─── GIVEN RECORDS ───

-- ==== Sys2Proof/Laws/Run.lean ====
section
/-! SUPPORT. Running several steps: one step at a time, and one run after another. -/

namespace Sys2Proof.Machine

theorem hostRun_succ (M : Host.Core) (n : Nat) (s t : M.State) (h : M.step s = .next t) :
    M.run (n + 1) s = M.run n t := by
  rw [Host.Core.run, h]

theorem hostRun_add (M : Host.Core) (m n : Nat) (s t : M.State) (h : M.run m s = .next t) :
    M.run (m + n) s = M.run n t := by
  induction m generalizing s with
  | zero => cases h; rw [Nat.zero_add]
  | succ m ih =>
    rw [Nat.succ_add]
    rw [Host.Core.run] at h ⊢
    split at h
    · exact ih _ h
    · cases h
    · cases h

theorem run_zero (s : State) : run 0 s = .next s := rfl

/-- A run begins with one step. -/
theorem run_succ {n : Nat} {s t : State} (h : step s = .next t) : run (n + 1) s = run n t :=
  hostRun_succ core n s t h

/-- A run continues where another one ended. -/
theorem run_add {m : Nat} {s t : State} (n : Nat) (h : run m s = .next t) : run (m + n) s = run n t :=
  hostRun_add core m n s t h

/-! ### Answers with waits between them -/

/-- The next answer comes after some number of waits. -/
theorem delayed_cons (waits : List Nat) (e : LineEvent) (es : List LineEvent) :
    ∃ w ws, delayed waits (e :: es) = List.replicate w .wait ++ e :: delayed ws es := by
  cases waits with
  | nil => exact ⟨0, [], by cases es <;> rfl⟩
  | cons w ws => exact ⟨w, ws, rfl⟩

theorem delayed_nil (ws : List Nat) : delayed ws [] = [] := by cases ws <;> rfl

end Sys2Proof.Machine
end

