/-- Settles O41: a call that decodes is never refused by its selector, and one that does not is refused with the error
of the selector table. -/
theorem reservedSelectorsAreRefused : Obligations.ReservedSelectorsAreRefused := by
  intro s b operands rest hp hr hc
  constructor
  · intro hstep
    cases hd : decode (.call (.op (b :: operands))) with
    | ok i =>
      rw [step_call hp hr hc hd] at hstep
      rcases exec_call_answers (decode_call_ok hd).1 s with ⟨t, ht⟩ | ht | ht <;> rw [ht] at hstep <;> cases hstep
    | error e =>
      rw [step_call_error hp hr hc hd] at hstep
      rcases decodeSelector_error hd with rfl | ⟨-, hsel⟩
      · cases hstep
      · exact hsel
  · intro hsel
    exact step_call_error hp hr hc (decodeSelector_reserved operands hsel)

/-! ### The codes of STATUS (30_encoding.md rule R83) -/

theorem Status.code_ne_three (v : Status) : v.code ≠ 3 := by cases v <;> decide

/-- Settles O55: with a result present the port shows the code of STATUS, and no status has code 3. -/
theorem statusPortShowsItsCode : Obligations.StatusPortShowsItsCode := by
  intro s hd
  have shows {v : BitVec 2} (hv : s.status.code = v) : s.rspStatus = .ok v := (s.rspStatus_eq_ok_iff v).mpr ⟨hd, hv⟩
  refine ⟨fun h => shows (h ▸ rfl), fun h => shows (h ▸ rfl), fun h => shows (h ▸ rfl), fun h => ?_⟩
  exact s.status.code_ne_three ((s.rspStatus_eq_ok_iff 3).mp h).2

end Sys2Proof.Machine
end

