-- ==== Sys2Proof/Proofs/Codec.lean ====
section
/-! PROOFS. The statements about 40_codec.md: the frame of a codec call, the five named operations, the getters and
setters with the laws of field access, and the parity a setter leaves. -/

namespace Sys2Proof.Machine

/-! ### The frame of a codec call (40_codec.md rule R93) -/

/-- Settles O13: a codec operation answers, and an answer writes the caller's two fields only. -/
theorem codecFrame : Obligations.CodecFrame := by
  intro i s hi
  obtain ⟨out, hexec⟩ := exec_codec hi
  exact ⟨out, hexec s⟩

/-! ### ENCODE and CALC_PARITY (40_codec.md rules R97, R98 and R103) -/

theorem popcount_calcParity (h : Word) : popcount (calcParity h) % 2 = 1 := beq_iff_eq.mp (oddParity_calcParity h)

/-- CALC_PARITY applied to its own result changes nothing. -/
theorem calcParity_calcParity (h : Word) : calcParity (calcParity h) = calcParity h :=
  calcParity_of_odd _ (oddParity_calcParity h)

/-- The bit CALC_PARITY writes, with the other 31 bits selected by the mask of 40_codec.md rule R98. -/
theorem calcParity_bit_iff (h : Word) :
    (calcParity h).getLsbD 0 = true ↔ popcount (h &&& 0xFFFFFFFE#32) % 2 = 0 := by
  rw [calcParity_bit, clearParity_eq, decide_eq_true_iff]

/-- Settles O1: each field of the header ENCODE answers, and its parity. -/
theorem encodeBuildsTheHeader : Obligations.EncodeBuildsTheHeader := fun l a m d w s =>
  ⟨s.answer (.header (encodeHeader l a m d w)), encodeHeader l a m d w, rfl, rfl, getField_length_encodeHeader ..,
    getField_address_encodeHeader .., getField_memmap_encodeHeader .., getField_aid_encodeHeader ..,
    getField_wnr_encodeHeader .., getField_hdrb_encodeHeader .., getField_reserved_encodeHeader ..,
    oddParity_encodeHeader ..⟩

/-- Settles O2: the bits CALC_PARITY keeps, the bit it writes, and that a word of odd parity is its own CALC_PARITY. -/
theorem calcParityMakesTheCountOdd : Obligations.CalcParityMakesTheCountOdd := by
  intro h s
  refine ⟨s.answer (.header (calcParity h)), calcParity h, rfl, rfl, calcParity_getLsbD h, calcParity_bit_iff h,
    popcount_calcParity h, (s.answer (.header (calcParity h))).answer (.header (calcParity (calcParity h))), rfl, ?_⟩
  rw [State.answer_codecOut, calcParity_calcParity]

/-- Settles O3: ENCODE ends with CALC_PARITY, whose result has odd parity. -/
theorem parityLawHolds : Obligations.ParityLawHolds :=
  ⟨fun h s => ⟨s.answer (.header (calcParity h)), _, rfl, rfl, popcount_calcParity h⟩,
    fun l a m d w s => ⟨s.answer (.header (encodeHeader l a m d w)), _, rfl, rfl, popcount_calcParity _⟩⟩

/-! ### TO_BYTES and FROM_BYTES (40_codec.md rules R99, R100 and R102) -/

/-- The bits of the four bytes of a word, the most significant byte first. -/
theorem be32_getLsbD {h : Word} {b0 b1 b2 b3 : Byte} (hb : be32 h = [b0, b1, b2, b3]) {i : Nat} (hi : i < 8) :
    b0.getLsbD i = h.getLsbD (24 + i) ∧ b1.getLsbD i = h.getLsbD (16 + i) ∧ b2.getLsbD i = h.getLsbD (8 + i) ∧
      b3.getLsbD i = h.getLsbD i := by
  cases hb
  simp [hi]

───

PROBLEM TO SOLVE — Only one stretch of the entries above is wanted: the lines from the one containing "fun l a m d w s => ⟨s.answer" through the one containing "b1, b2, b3])". Please reproduce it exactly.

OUTPUT BELOW —
    fun l a m d w s => ⟨s.answer (.header (encodeHeader l a m d w)), _, rfl, rfl, popcount_calcParity _⟩⟩

/-! ### TO_BYTES and FROM_BYTES (40_codec.md rules R99, R100 and R102) -/

/-- The bits of the four bytes of a word, the most significant byte first. -/
theorem be32_getLsbD {h : Word} {b0 b1 b2 b3 : Byte} (hb : be32 h = [b0, b1, b2, b3]) {i : Nat} (hi : i < 8) :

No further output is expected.